Dandara é uma delas e, por ter passado a vida toda ali, um dos poucos animais que não tem um histórico de trauma. Ela nasceu em 2000, na casa de Lenita, filha de um macho que já morreu e de Lulu, uma anta que a engenheira recebeu do Cigs após o resgate ainda filhote, em 1996, e permanece com ela.

“Ela é um cachorrinho, super dócil”, diz Lenita, enquanto dá um “tapinha” no animal e o repreende por interromper a entrevista, empurrando Lenita com a cabeça. “Ela tá querendo chamar a atenção e pedindo ovo cru, que ela adora”, explica. “Mas você não pode ficar se enchendo de ovo, minha querida”, continua, agora falando com o animal. Além do ovo cru, a dieta é à base de casca de soja, frutas e ração de cavalo.

Projeto abandonado
Entramos em outro recinto, que aparenta estar vazio, e Lenita alerta: “Cuidado que ele é bravo” – antes de chamar “-Josué!”. É como ela batizou uma onça parda que também chegou de passagem e acabou ficando.
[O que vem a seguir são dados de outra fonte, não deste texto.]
/-- R125, R129 to R131: a uniform data instruction reads its sources in the lowest active lane, and writes one result in every active lane, with latency 2; g.nop only moves on. -/
def Obligations.UniformDataResults : Prop :=
  ∀ (s : State) (p : Packet) (g : Group), s.issuing = some (p, g) → ∀ (d a b : Reg) (cc : Cond) (imm : BitVec 13),
    let x := g.read s.cycle (g.lowest p.cur.lanes) a
    let y := g.read s.cycle (g.lowest p.cur.lanes) b
    let gives := fun (i : Instr) (v : Word) => Completes s p g i (.fixed 2) fun _ => .word d v
    gives (.gMov d a) x
    ∧ gives (.gAdd d a b) (BitVec.ofNat 32 (x.toNat + y.toNat))
    ∧ gives (.gSub d a b) (BitVec.ofInt 32 (x.toInt - y.toInt))
    ∧ gives (.gMul d a b) (BitVec.ofNat 32 (x.toNat * y.toNat))
    ∧ gives (.gMulh d a b) (BitVec.ofInt 32 (x.toInt * y.toInt / 2 ^ 32))
    ∧ gives (.gMulhU d a b) (BitVec.ofNat 32 (x.toNat * y.toNat / 2 ^ 32))
    ∧ gives (.gAnd d a b) (x &&& y) ∧ gives (.gOr d a b) (x ||| y) ∧ gives (.gXor d a b) (x ^^^ y)
    ∧ gives (.gShl d a b) (BitVec.ofNat 32 (x.toNat * 2 ^ (y.toNat % 32)))
    ∧ gives (.gShr d a b) (BitVec.ofNat 32 (x.toNat / 2 ^ (y.toNat % 32)))
    ∧ gives (.gSar d a b) (BitVec.ofInt 32 (x.toInt / 2 ^ (y.toNat % 32)))
    ∧ gives (.gSel d a b) (if g.read s.cycle (g.lowest p.cur.lanes) d = 0 then y else x)
    ∧ gives (.gMin d a b) (BitVec.ofInt 32 (min x.toInt y.toInt)) ∧ gives (.gMinU d a b) (BitVec.ofNat 32 (min x.toNat y.toNat))
    ∧ gives (.gMax d a b) (BitVec.ofInt 32 (max x.toInt y.toInt)) ∧ gives (.gMaxU d a b) (BitVec.ofNat 32 (max x.toNat y.toNat))
    ∧ gives (.gCmp d a b cc) (if (match cc with
        | .eq => decide (x = y)
        | .ne => decide (x ≠ y)
        | .lt => decide (x.toInt < y.toInt)
        | .le => decide (x.toInt ≤ y.toInt)
        | .gt => decide (x.toInt > y.toInt)
        | .ge => decide (x.toInt ≥ y.toInt)
        | .ltu => decide (x.toNat < y.toNat)
        | .leu => decide (x.toNat ≤ y.toNat)
        | .gtu => decide (x.toNat > y.toNat)
        | .geu => decide (x.toNat ≥ y.toNat)) then 1 else 0)
    ∧ gives (.gLi d imm) (BitVec.ofInt 32 imm.toInt)
    ∧ gives (.gLui d a imm) (BitVec.ofNat 32 (x.toNat * 8192 + imm.toNat))
    ∧ gives (.gAddImm d a imm) (BitVec.ofInt 32 (x.toInt + imm.toInt))
    ∧ gives (.gAndImm d a imm) (x &&& BitVec.ofInt 32 imm.toInt)
    ∧ gives (.gOrImm d a imm) (x ||| BitVec.ofInt 32 imm.toInt)
    ∧ gives (.gXorImm d a imm) (x ^^^ BitVec.ofInt 32 imm.toInt)
    ∧ Completes s p g .gNop (.fixed 2) fun _ => { writes := [] }

/-- R132 to R134: a uniform transfer moves every active lane to its target when it is taken and the target is one that R14 allows, and to the sequential successor when it is not taken; g.call writes the successor's address as the link pair, g.loop the count less one. A taken transfer to a target that R14 does not allow traps at the instruction with TRAPADDR the target and moves nothing. -/
def Obligations.UniformTransfers : Prop :=
  ∀ (s : State) (p : Packet) (g : Group), s.issuing = some (p, g) → ∀ (a : Reg) (f : BitVec 19),
    let x := g.read s.cycle (g.lowest p.cur.lanes) a
    let aim := branchTarget p.cur.pc f
    let back := g.readPair s.cycle (g.lowest p.cur.lanes) a
    let goes := fun (i : Instr) (taken : Prop) (target : DWord) (ws : List (Reg × Word)) =>
      (taken → pcFault target = none → CompletesAt s p g i (.fixed 2) (fun _ => target) fun _ => { writes := ws })
      ∧ (taken → ∀ c, pcFault target = some c → exec i s = .next (s.trapAt p.gid p.cur c p.cur.lanes target))
      ∧ (¬ taken → CompletesAt s p g i (.fixed 2) (fun _ => succPc p.cur.pc) fun _ => { writes := ws })
    goes (.gJmp f) True aim []
    ∧ goes (.gBrNz a f) (x ≠ 0) aim []
    ∧ goes (.gBrZ a f) (x = 0) aim []
    ∧ goes (.gCall a f) True aim [(a, loWord (succPc p.cur.pc)), (a.plus 1, hiWord (succPc p.cur.pc))]
    ∧ goes (.gLoop a f) (x ≠ 1) aim [(a, BitVec.ofInt 32 (x.toInt - 1))]
    ∧ goes (.gRet a) True back []
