-- ==== Sys2Proof/Laws/State.lean ====
section
/-! SUPPORT. One lemma for each field and each update of the state and of a group: what an update sets, and what it leaves. -/
namespace Sys2Proof.Machine
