theorem formed_atomInstr {s : State} {ordered : Bool} {op : AtomOp} {d a : Reg} {off : BitVec 9}
    (h : s.cellsOk = true) : Formed (atomInstr s ordered op d a off) := by
  unfold atomInstr
  refine State.formed_issue fun _ _ => ?_
  dsimp only
  split
  next he => exact (kept_of_eq he (State.kept_checkAll h) :)
  next he =>
    refine State.cellsOk_ite ?_ ?_
    · refine State.cellsOk_withRoom (kept_of_eq he (State.kept_checkAll h) :) fun _ _ _ hs => ?_
      refine State.cellsOk_ite ?_ ?_
      · refine State.cellsOk_modGroup (State.cellsOk_closeSegment ?_)
        split
        · exact State.cellsOk_addEntry hs
        · refine State.cellsOk_deferAll (State.cellsOk_addEntry ?_)
          split
          · exact State.cellsOk_sendAsks hs
          · exact State.cellsOk_atomAll (State.cellsOk_sendAsks hs)
      · split
        · exact State.cellsOk_addEntry hs
        · refine State.cellsOk_deferAll (State.cellsOk_addEntry ?_)
          split
          · exact State.cellsOk_sendAsks hs
          · exact State.cellsOk_atomAll (State.cellsOk_sendAsks hs)
    · refine State.cellsOk_ite ?_ ?_
      · refine State.cellsOk_modGroup (State.cellsOk_closeSegment ?_)
        split
        · exact State.cellsOk_addEntry (kept_of_eq he (State.kept_checkAll h) :)
        · refine State.cellsOk_deferAll (State.cellsOk_addEntry ?_)
          split
          · exact State.cellsOk_sendAsks (kept_of_eq he (State.kept_checkAll h) :)
          · exact State.cellsOk_atomAll (State.cellsOk_sendAsks (kept_of_eq he (State.kept_checkAll
              h) :))
      · split
        · exact State.cellsOk_addEntry (kept_of_eq he (State.kept_checkAll h) :)
        · refine State.cellsOk_deferAll (State.cellsOk_addEntry ?_)
          split
          · exact State.cellsOk_sendAsks (kept_of_eq he (State.kept_checkAll h) :)
          · exact State.cellsOk_atomAll (State.cellsOk_sendAsks (kept_of_eq he (State.kept_checkAll
              h) :))

/-! ## Issue -/

theorem State.cellsOk_fetchWaits {s : State} {gid : ℕ} {g : Group} {k : ℕ} {pc : DWord}
    (h : s.cellsOk = true) : (s.fetchWaits gid g k pc).cellsOk = true :=
  State.cellsOk_modGroup (State.cellsOk_meetTile h)

theorem formed_execIssueCycle {core : ℕ} {s : State} (h : s.cellsOk = true) :
    Formed (execIssueCycle core s) := by
  unfold execIssueCycle
  split
  · split
    · exact State.cellsOk_fetchWaits h
    · split
      · exact h
      · trivial
  · trivial
  · trivial

theorem State.cellsOk_endPacket {s : State} {p : Packet} (h : s.cellsOk = true) :
    (s.endPacket p).cellsOk = true := by
  unfold State.endPacket
  refine State.cellsOk_modGroup ?_
  split
  · exact State.cellsOk_settleTrap h
  · split
    · exact State.cellsOk_settleTrap h
    · exact h

theorem State.cellsOk_afterSlot {s : State} (h : s.cellsOk = true) :
    s.afterSlot.cellsOk = true := by
  unfold State.afterSlot
  split
  · exact h
  · split
    · exact State.cellsOk_endPacket h
    · exact h

theorem State.cellsOk_charge {s : State} {core : ℕ} (h : s.cellsOk = true) :
    (s.charge core).cellsOk = true := by
  unfold State.charge
  split
  · exact h
  · exact State.cellsOk_modLaunch h

theorem State.cellsOk_endCycle {s : State} (h : s.cellsOk = true) : s.endCycle.cellsOk = true := by
  have hc : ((List.range Config.cores).foldl State.charge s).cellsOk = true :=
    State.cellsOk_foldl_of h fun _ _ hs => State.cellsOk_charge hs
  unfold State.endCycle
  generalize (List.range Config.cores).foldl State.charge s = t at hc ⊢
  exact hc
Levado até ela pelo Ibama em 1998, com apenas 1 ano, o plano era que o animal ficasse na casa de Lenita temporariamente, para que fosse reintroduzido na Área de Proteção Ambiental (APA) Tarumã, na Zona Oeste, como parte de um programa desenvolvido em parceria com o Instituto Nacional de Pesquisas da Amazônia (Inpa).

“Eram dois filhotes, ele e uma fêmea, que morreu no cativeiro. Ele foi mantido isolado por muito tempo, sem contato humano, para não abrandar os instintos. Mas chegou num ponto que o projeto, óbvio, dançou, né? No Tarumã… em expansão, muita gente, como vai inserir uma onça? Acabou o projeto, sobrou ele”.

Bem longe dali, fica outra onça, a pintada. Resgatada há mais de 20 anos, ela teve as presas arrancadas e não pode mais ser reintroduzida na natureza, conta Lenita. “Um predador sem presa não sobrevive na natureza”, explica. Agora com o instinto já abrandado, – ela já permite “carinhos” do tratador – o animal é alimentado com frangos.

Traumas

Nos recintos das aves também não faltam histórias de superação entre os animais. Araras baleadas, gaviões atingidos por linhas de cerol, papagaios com asas cortadas e pernas quebradas, animais cegos, mutilados e deformados por maus tratos agora convivem com outros de suas espécies em recintos construídos para eles. “É incrível a resposta que temos deles quando sentem que estão sendo bem cuidados. Muitos conseguem, com o tempo, superar traumas dos maus tratos. Mas alguns ficam arredios a vida toda”, disse.

E essa não é a única preocupação de um mantenedor, revela Lenita. As dificuldades são muitas, diz ela: falta apoio, estrutura e interesse. “A vontade de desistir eu tenho tido sempre porque a gente se sente meio só, não tem apoio e nem políticas públicas voltadas para a preservação da fauna. Sinto como se estivesse dando murro em ponta de faca. A lei agora é matar e matar. Mas se eu desistir… como ficam eles?”

Em cativeiro

Para Lenita, as antas são uma satisfação à parte  pelo fato de ter conseguido salvá-las e até mesmo reproduzir a espécie em cativeiro – o que ainda não era proibido. Atualmente apenas zoológicos podem reproduzir animais em cativeiro, mantenedores e guardiões, não, segundo o gerente de Fauna do Ipaam, Marcelo Carvalho.